New project will explore role of voluntary action in welfare services
6 October 2017
A new project involving the UCL Institute of Education (IOE) and led by Northumbria University will compare welfare services in England in the 1940s and 2010s, in order to assess the role of voluntary action in the provision of welfare services.
Funded by the Economic and Social Research Council (ESRC), Dr Georgina Brewis from the IOE will lead the historical aspect of the project and will work with academics from Northumbria University, the University of Birmingham, the University of Southampton and Sheffield Hallam University.
Speaking about the project, Dr Brewis said: “I am delighted to lead on the historical aspect of this work, which will contribute to an important reframing of the debate concerning the shifting relationship between state and the voluntary sector in England.
"Although a period of intense debate about the future place of voluntary action in welfare provision, the 1940s remain under-researched and resonate remarkably well with current developments. In addition, the research will make full use of new youth and childhood history collections recently acquired by the UCL Institute of Education Archive.”
Irene Hardill, Professor of Public Policy at Northumbria University and Principal Investigator (PI) said:
“Our overarching aim is to explore the ways in which different groups of people – voluntary sector representatives, government officials, and the general public – think and talk about the role of voluntary action in the provision of social welfare, both in the 1940s and the 2010s.
“The publication of the Beveridge Report in 1942, and the subsequent establishment of comprehensive welfare services in the UK, was referred to by Beveridge as a ‘revolutionary moment’. The same term has been used to describe the current context in which welfare services are being restructured in England. The Beveridge Report’s proposals led to a period of intense debate on the relationship between state and voluntary action, and the extent to which voluntary services should or could step-in to provide support.”

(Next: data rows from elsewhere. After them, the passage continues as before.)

/-- FOLD_COMPLETE by R35 (of an accumulator that is not FOLDING it does nothing, log entry 1), FINALISE_START (R37,
R111) and FINALISE_COMPLETE (R38, R39). -/
def Obligations.FoldsAndFinalise : Prop :=
  (∀ (b : Bank) (s : State),
    ((s.phc.acc b).state = .folding → exec (.foldComplete b) s =
      .next (s.setPhc (s.phc.setAcc b
        { state := .opened, folded := (s.phc.acc b).folded + 1, pendingPlane := [],
          sum := if (s.phc.acc b).folded = 0 then (s.phc.acc b).pendingPlane
            else List.zipWith (List.zipWith (· + ·)) (s.phc.acc b).sum (s.phc.acc b).pendingPlane }))) ∧
    ((s.phc.acc b).state ≠ .folding → exec (.foldComplete b) s = .next s)) ∧
  ∀ s : State,
    (∀ a id, s.csq.active = some a → a.phase = .awaitFinalise → s.phc.emptyLin = some id →
      (a.req.recipe ≠ .beam → s.phc.accF.state = .opened ∧ s.phc.accF.folded = a.req.depth) →
      (a.req.recipe ≠ .flood → s.phc.accB.state = .opened ∧ s.phc.accB.folded = a.req.depth) →
      ∃ t, exec .finaliseStart s = .next t ∧ (t.phc.lin id).content = .writing ∧ t.phc.accF.state = .finalising ∧
        t.phc.accB.state = .finalising ∧ t.phc.accF.sum = s.phc.accF.sum ∧ t.phc.accB.sum = s.phc.accB.sum ∧
        t.phc.finalise = some
          { buffer := id, recipe := a.req.recipe, depth := a.req.depth, photometric := a.req.photometric } ∧
        t.csq.active = none ∧ t.csq.later = s.csq.later ++ [{ a with phase := .finalising }] ∧
        t.csq.state = (if s.csq.streamRequested then .run else .idle)) ∧
    ∀ j, s.phc.finalise = some j → ∃ t, exec .finaliseComplete s = .next t ∧
      (t.phc.lin j.buffer).content = .whole ∧ (t.phc.lin j.buffer).rows.length = 1024 ∧
      (∀ x y, x < 1280 → y < 1024 →
        ((t.phc.lin j.buffer).rows.getD y []).getD x 0 =
          finalisePixel s.pfs.ws.content j s.phc.accF s.phc.accB x y) ∧
      t.phc.accF.state = .free ∧ t.phc.accF.folded = 0 ∧ t.phc.accB.state = .free ∧ t.phc.accB.folded = 0 ∧
      t.phc.finalise = none ∧
      (∀ a v, (s.csq.later.find? fun x => x.phase = .finalising) = some a → a.values = some v →
        t.csq.awaiting = s.csq.awaiting ++ [{ buffer := j.buffer, kind := .still a.req.tag, values := v }]) ∧
      t.csq.later = s.csq.later.map fun a => if a.phase = .finalising then { a with phase := .awaitRender } else a

/-- RENDER_START by R42 and R124: a stream frame is numbered into a slot or dropped, a still goes into its own slot; W
× H is the working set's, and a still's kept crop or SENSOR geometry settles its size (R43). -/
def Obligations.RenderStarts : Prop :=
  ∀ (s : State) (w : Waiting) (rest : List Waiting), s.rme.job = none → s.csq.awaiting = w :: rest →
    (w.kind = .stream →
      (∀ i drops, s.ofq.streamClaim = some (i, drops) → ∃ t j, exec .renderStart s = .next t ∧
        t.csq.awaiting = rest ∧ t.rme.job = some j ∧ j.source = w.buffer ∧ j.dest = i ∧ j.kind = .stream ∧
        j.geometry = .corrected ∧ j.format = s.ofq.streamFormat ∧ j.crop = none ∧
        j.width = s.pfs.ws.content.width ∧ j.height = s.pfs.ws.content.height ∧ j.fill = s.rme.fill ∧ j.nextRow = 0 ∧
        t.ofq.slots[i].state = .reserved ∧ t.ofq.slots[i].number = s.ofq.frameCounter ∧
        t.ofq.slots[i].kind = .stream ∧ t.ofq.slots[i].values = some w.values ∧ t.ofq.slots[i].pixels = [] ∧
        t.ofq.slots[i].form = some
          { width := s.pfs.ws.content.width, height := s.pfs.ws.content.height, format := s.ofq.streamFormat,
            geometry := .corrected, cropX := 0, cropY := 0, profileId := s.pfs.ws.content.profileId,
            head := s.pfs.ws.content.head, source := s.pfs.ws.source } ∧
        t.ofq.frameCounter = s.ofq.frameCounter + 1 ∧ i ∉ t.ofq.readyOrder ∧
        (∀ k, k ≠ i → t.ofq.slots[k] = s.ofq.slots[k]) ∧
        (drops = true → s.cdu.riseEn.getLsbD 9 = true → t.cdu.latches.getLsbD 9 = true)) ∧
      (s.ofq.streamClaim = none → ∃ t, exec .renderStart s = .next t ∧ t.csq.awaiting = rest ∧ t.rme = s.rme ∧
        t.ofq = s.ofq ∧ ((s.phc.lin w.buffer).content = .whole → (t.phc.lin w.buffer).content = .empty) ∧
        (s.cdu.riseEn.getLsbD 9 = true → t.cdu.latches.getLsbD 9 = true))) ∧
    (∀ a, w.kind = .still a.req.tag → (s.csq.later.find? fun x => x.req.tag = a.req.tag) = some a →
      ∃ t j, exec .renderStart s = .next t ∧ t.csq.awaiting = rest ∧ t.rme.job = some j ∧ j.source = w.buffer ∧
        j.dest = a.slot ∧ j.kind = .still a.req.tag ∧ j.geometry = a.req.geometry ∧ j.format = a.req.format ∧
        j.fill = s.rme.fill ∧ j.nextRow = 0 ∧
        (a.req.geometry = .sensor → j.width = 1280 ∧ j.height = 1024 ∧ j.crop = none) ∧
        (a.req.geometry = .corrected →
          (∀ c, a.req.crop = some c → c.x0 + c.w ≤ s.pfs.ws.content.width → c.y0 + c.h ≤ s.pfs.ws.content.height →
            j.crop = some c ∧ j.width = c.w ∧ j.height = c.h) ∧
          (∀ c, a.req.crop = some c →
            s.pfs.ws.content.width < c.x0 + c.w ∨ s.pfs.ws.content.height < c.y0 + c.h →
            j.crop = none ∧ j.width = s.pfs.ws.content.width ∧ j.height = s.pfs.ws.content.height) ∧
          (a.req.crop = none →
            j.crop = none ∧ j.width = s.pfs.ws.content.width ∧ j.height = s.pfs.ws.content.height)) ∧
        t.ofq.slots[a.slot].values = some w.values ∧
        t.ofq.slots[a.slot].form = some
          { width := j.width, height := j.height, format := a.req.format, geometry := a.req.geometry,
            cropX := (j.crop.map Crop.x0).getD 0, cropY := (j.crop.map Crop.y0).getD 0,
            profileId := s.pfs.ws.content.profileId, head := s.pfs.ws.content.head, source := s.pfs.ws.source } ∧
        t.ofq.slots[a.slot].state = s.ofq.slots[a.slot].state ∧
        (∃ x ∈ t.csq.later, x.req = a.req ∧ x.phase = .rendering))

The researchers will examine a variety of contemporary and historical documents, including policy papers and publications from five voluntary sector case studies: the National Council for Voluntary Organisations (NCVO); Children England; Age UK; National Council for Voluntary Youth Services (NCYVS); and the youth charity Ambition.
To explore the state perspective, the team will examine Government green and white papers, speeches, parliamentary debates and acts of parliament from both decades. The views of the public will be obtained from the Mass Observation Archive, which was set up in 1937 to document the lives of ordinary people.
The two year project is being co-produced with NCVO, Children England, Age UK, Ambition and Mass Observation.
It is hoped that the final results will be used to build capabilities within the voluntary sector, influence policy, and reshape public debate.